Symmetrical cryptosystems
In a symmetrical cryptosystem, the same key is used for encryption and decryption. As a result, it must be protected and often is called a secret key. Symmetrical cryptosystems are usually faster, and need a key that they can process efficiently.
Session keys
Modern encryption systems may use a more convenient and secure asymmetric cryptosystem to transfer session-generating keys, which are used to generate symmetrical keys used for a short period of time or a certain number of units of plaintext.
The session-generating keys may themselves be encrypted, with a symmetric or asymmetric key exchange key (KEK).
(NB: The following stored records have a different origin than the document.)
-- ==== Sys2Proof/Laws/State.lean ====
section
/-! SUPPORT. What each shared update of the state, of an agent and of an entry leaves alone: one lemma per field per
update, so that no later proof unfolds a record update. -/

namespace Sys2Proof.Machine

/-! ### State.modAgent -/

@[simp] theorem State.modAgent_dies (s : State) (a : Nat) (f : Agent → Agent) : (s.modAgent a f).dies = s.dies := rfl
@[simp] theorem State.modAgent_clusters (s : State) (a : Nat) (f : Agent → Agent) : (s.modAgent a f).clusters = s.clusters := rfl
@[simp] theorem State.modAgent_cores (s : State) (a : Nat) (f : Agent → Agent) : (s.modAgent a f).cores = s.cores := rfl
@[simp] theorem State.modAgent_devid (s : State) (a : Nat) (f : Agent → Agent) : (s.modAgent a f).devid = s.devid := rfl
@[simp] theorem State.modAgent_teams (s : State) (a : Nat) (f : Agent → Agent) : (s.modAgent a f).teams = s.teams := rfl
@[simp] theorem State.modAgent_tasks (s : State) (a : Nat) (f : Agent → Agent) : (s.modAgent a f).tasks = s.tasks := rfl
@[simp] theorem State.modAgent_instances (s : State) (a : Nat) (f : Agent → Agent) : (s.modAgent a f).instances = s.instances := rfl
@[simp] theorem State.modAgent_mem (s : State) (a : Nat) (f : Agent → Agent) : (s.modAgent a f).mem = s.mem := rfl
@[simp] theorem State.modAgent_corePend (s : State) (a : Nat) (f : Agent → Agent) : (s.modAgent a f).corePend = s.corePend := rfl
@[simp] theorem State.modAgent_clusterPend (s : State) (a : Nat) (f : Agent → Agent) : (s.modAgent a f).clusterPend = s.clusterPend := rfl
@[simp] theorem State.modAgent_coreMem (s : State) (a : Nat) (f : Agent → Agent) : (s.modAgent a f).coreMem = s.coreMem := rfl
@[simp] theorem State.modAgent_clusterMem (s : State) (a : Nat) (f : Agent → Agent) : (s.modAgent a f).clusterMem = s.clusterMem := rfl
@[simp] theorem State.modAgent_spaces (s : State) (a : Nat) (f : Agent → Agent) : (s.modAgent a f).spaces = s.spaces := rfl
@[simp] theorem State.modAgent_tlbs (s : State) (a : Nat) (f : Agent → Agent) : (s.modAgent a f).tlbs = s.tlbs := rfl
@[simp] theorem State.modAgent_walks (s : State) (a : Nat) (f : Agent → Agent) : (s.modAgent a f).walks = s.walks := rfl
@[simp] theorem State.modAgent_invs (s : State) (a : Nat) (f : Agent → Agent) : (s.modAgent a f).invs = s.invs := rfl
@[simp] theorem State.modAgent_unseen (s : State) (a : Nat) (f : Agent → Agent) : (s.modAgent a f).unseen = s.unseen := rfl
@[simp] theorem State.modAgent_asked (s : State) (a : Nat) (f : Agent → Agent) : (s.modAgent a f).asked = s.asked := rfl
@[simp] theorem State.modAgent_fetched (s : State) (a : Nat) (f : Agent → Agent) : (s.modAgent a f).fetched = s.fetched := rfl
@[simp] theorem State.modAgent_counters (s : State) (a : Nat) (f : Agent → Agent) : (s.modAgent a f).counters = s.counters := rfl
@[simp] theorem State.modAgent_pagesUsed (s : State) (a : Nat) (f : Agent → Agent) : (s.modAgent a f).pagesUsed = s.pagesUsed := rfl
@[simp] theorem State.modAgent_pageSlots (s : State) (a : Nat) (f : Agent → Agent) : (s.modAgent a f).pageSlots = s.pageSlots := rfl
@[simp] theorem State.modAgent_windowBase (s : State) (a : Nat) (f : Agent → Agent) : (s.modAgent a f).windowBase = s.windowBase := rfl
@[simp] theorem State.modAgent_windowSize (s : State) (a : Nat) (f : Agent → Agent) : (s.modAgent a f).windowSize = s.windowSize := rfl
@[simp] theorem State.modAgent_mailboxes (s : State) (a : Nat) (f : Agent → Agent) : (s.modAgent a f).mailboxes = s.mailboxes := rfl
@[simp] theorem State.modAgent_notifyBase (s : State) (a : Nat) (f : Agent → Agent) : (s.modAgent a f).notifyBase = s.notifyBase := rfl
@[simp] theorem State.modAgent_notifyCount (s : State) (a : Nat) (f : Agent → Agent) : (s.modAgent a f).notifyCount = s.notifyCount := rfl
@[simp] theorem State.modAgent_kernelLog (s : State) (a : Nat) (f : Agent → Agent) : (s.modAgent a f).kernelLog = s.kernelLog := rfl
@[simp] theorem State.modAgent_checks (s : State) (a : Nat) (f : Agent → Agent) : (s.modAgent a f).checks = s.checks := rfl
@[simp] theorem State.modAgent_measures (s : State) (a : Nat) (f : Agent → Agent) : (s.modAgent a f).measures = s.measures := rfl
@[simp] theorem State.modAgent_booted (s : State) (a : Nat) (f : Agent → Agent) : (s.modAgent a f).booted = s.booted := rfl
@[simp] theorem State.modAgent_reportVa (s : State) (a : Nat) (f : Agent → Agent) : (s.modAgent a f).reportVa = s.reportVa := rfl
@[simp] theorem State.modAgent_drives (s : State) (a : Nat) (f : Agent → Agent) : (s.modAgent a f).drives = s.drives := rfl
@[simp] theorem State.modAgent_ports (s : State) (a : Nat) (f : Agent → Agent) : (s.modAgent a f).ports = s.ports := rfl
@[simp] theorem State.modAgent_peers (s : State) (a : Nat) (f : Agent → Agent) : (s.modAgent a f).peers = s.peers := rfl
@[simp] theorem State.modAgent_racks (s : State) (a : Nat) (f : Agent → Agent) : (s.modAgent a f).racks = s.racks := rfl
@[simp] theorem State.modAgent_systemId (s : State) (a : Nat) (f : Agent → Agent) : (s.modAgent a f).systemId = s.systemId := rfl
@[simp] theorem State.modAgent_sent (s : State) (a : Nat) (f : Agent → Agent) : (s.modAgent a f).sent = s.sent := rfl
@[simp] theorem State.modAgent_answers (s : State) (a : Nat) (f : Agent → Agent) : (s.modAgent a f).answers = s.answers := rfl
@[simp] theorem State.modAgent_collQueue (s : State) (a : Nat) (f : Agent → Agent) : (s.modAgent a f).collQueue = s.collQueue := rfl
@[simp] theorem State.modAgent_collSent (s : State) (a : Nat) (f : Agent → Agent) : (s.modAgent a f).collSent = s.collSent := rfl
@[simp] theorem State.modAgent_closing (s : State) (a : Nat) (f : Agent → Agent) : (s.modAgent a f).closing = s.closing := rfl
@[simp] theorem State.modAgent_seq (s : State) (a : Nat) (f : Agent → Agent) : (s.modAgent a f).seq = s.seq := rfl
@[simp] theorem State.modAgent_freshNo (s : State) (a : Nat) (f : Agent → Agent) : (s.modAgent a f).freshNo = s.freshNo := rfl
@[simp] theorem State.modAgent_cur (s : State) (a : Nat) (f : Agent → Agent) : (s.modAgent a f).cur = s.cur := rfl
@[simp] theorem State.modAgent_issues (s : State) (a : Nat) (f : Agent → Agent) : (s.modAgent a f).issues = s.issues := rfl
@[simp] theorem State.modAgent_agenda (s : State) (a : Nat) (f : Agent → Agent) : (s.modAgent a f).agenda = s.agenda := rfl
Alternately a key agreement protocol such as Diffie-Hellman may be used; in these the two systems co-operate to securely create a key without transmitting it.
The rules on when and how to switch to a new key during a specific system are specific to the cryptosystem in use. Some such systems, when establishing their connection, negotiate the rules they will use, perhaps using a protocol such as internet key exchange (IKE).
Asymmetrical cryptosystems
Asymmetrical cryptosystems, also known as public key cryptosystems operate around pairs of different keys with a complex mathematical relationship between them. Depending on the application, one is public, at least within a certain group of users, and one is private, to be held secret.
When the purpose of the cryptosystem is to ensure the contents of the message cannot be read by an unauthorized person (i.e.,content confidentiality), the public key is used as the encryption key, while the private key is used for decryption. Only an authorized user in possession of the decryption key can access the plaintext protected by the cryptosystem. For bilateral communications, there must be a key pair for each direction of communication.
If the cryptosystem is being used for authentication, a private key is used to encrypt a well-known signature or other credential of the sender. Any receiver can use the public key to decrypt the authentication message; the fact that it can be decrypted with a verified public key validates the sender's identity.